With the first year of regulated adult-use cannabis sales drawing to a close, the BCC draft rules, which encompass 152 pages, are the latest example of the state painting a clearer picture of how it wants the market to function. The “emerging crisis” that the California Growers Association warned of earlier this year, however, remains in play. The licensing regime is competitive and onerous, critics have repeated throughout the year, and this backdoor into the marketplace was certainly seen as an opportunity for those left on the outside.

“The state wants everyone in the industry to be licensed. That’s the goal."

Harris Bricken, a law office in San Francisco and Los Angeles, sent a letter to the BCC before the public comment period closed earlier this week, taking issue with the broad definitions of commercial cannabis activity that may be banned. 
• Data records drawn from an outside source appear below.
/-- The precision path (10 R307 to R319). -/
structure PmS where
  px : List PxS := [{}, {}]
  urg : List Nat := []     -- urgent requests not yet started
  pos : Nat := 0           -- next list entry
  per : List Nat := []     -- last periods of the mains, newest first
  last : Option Nat := none   -- time of the last mains crossing
  good : Nat := 0          -- consecutive valid periods
  calIn : Nat := 0
  calLeft : Nat := 0       -- calibration conversions still to start
  calRun : Nat := 0        -- and those not yet ended
  calLog2 : Nat := 0
  calSum : Nat := 0
  calPx : Nat := 0         -- converter of the next one
  calDue : Nat := 0        -- vault commits of a COMMIT still under way
  calFirst : Option (Nat × Word) := none   -- word and value of its first, which take effect with the second
  q : List (List Word) := []      -- result queue, oldest first
  readers : List Nat := []        -- contexts of the PM_READ descriptors in execution, first started first
  deriving DecidableEq, Repr

/-- A position interface's state beside its registers (11). -/
structure PiS where
  hist : List (Nat × Int) := []   -- times and counts since the last reversal, newest first
  cum : Int := 0           -- count of all motion
  ivl : Option Nat := none -- last measured interval
  good : Nat := 0          -- good edges, frames or periods since the last cause
  rejs : List Nat := []    -- times of the last rejects, newest first
  theta : Option Nat := none      -- angle of the previous excitation period
  frame : Option Int := none      -- count of the previous good frame
  missed : Bool := false          -- counts have been lost at a limit since the last index or write of PI_CNT
  held : Option (Word × Word) := none  -- PI_SPD_CFG and PI_RATE in effect until the next edge, frame or period (11 R325)
  ssiDue : Bool := false          -- the bound axis has had a sample instant since the last SSI read (11 R333)
  ssiEnd : Option Nat := none     -- end of the last SSI frame
  peak : Option (Int × Int) := none    -- c of the sine and cosine channels at t_pk (11 R334)
  deriving DecidableEq, Repr

/-- A link group's state beside SAF_LINK_STAT (12 R369 to R375). The torque limit is a level of `span` parts that moves
one part per 5 ns. -/
structure LinkS where
  lev : Nat := 0           -- level at `since`
  since : Nat := 0
  dir : Nat := 0           -- 0 at rest, 1 falling, 2 rising
  dis : Nat := 0           -- discharge: 0 none, 1 requested, 2 running
  dsch : Bool := false     -- it drives DSCH
  pre : Nat := 0           -- precharge: 0 none, 2 waiting for PRE_CT, 3 for PRE_V, 4 for MAIN_CT
  deriving DecidableEq, Repr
“Intellectual property licensing agreements are utilized widely throughout virtually every industry,” the law office’s letter stated. “Eliminating the ability of licensees to enter into intellectual property licensing deals with non-licensees harms both licensees and consumers by restricting the number of brands and products available. It also seems that the Bureau’s goals may not be well-served by this proposed rule modification due to overbreadth of its scope.”

The letter argues that the effects of Section 5032 may have a chilling effect on cannabis product manufacturing at large. (“Just as a landlord should not have to be licensed in order to lease its property to a licensed cannabis operator in exchange for rent, an owner of a brand or a recipe should not have to be licensed in order to license its intellectual property to a licensed operator in exchange for compensation,” Harris Bricken attorneys write.)

Whether the BCC takes the firm up on its interpretation and suggested edits is not yet clear. State regulatory agencies are intending on getting these rules in place by the end of the year—to go into effect in 2019.

“The state wants everyone in the industry to be licensed. That’s the goal,” Geisser says. “We’re already seeing creative solutions like joint ventures and mergers and acquisitions in the pipeline. Until the regulations are finalized, we don’t know how companies will react, but people are definitely ramping up and preparing for what is likely to pass.”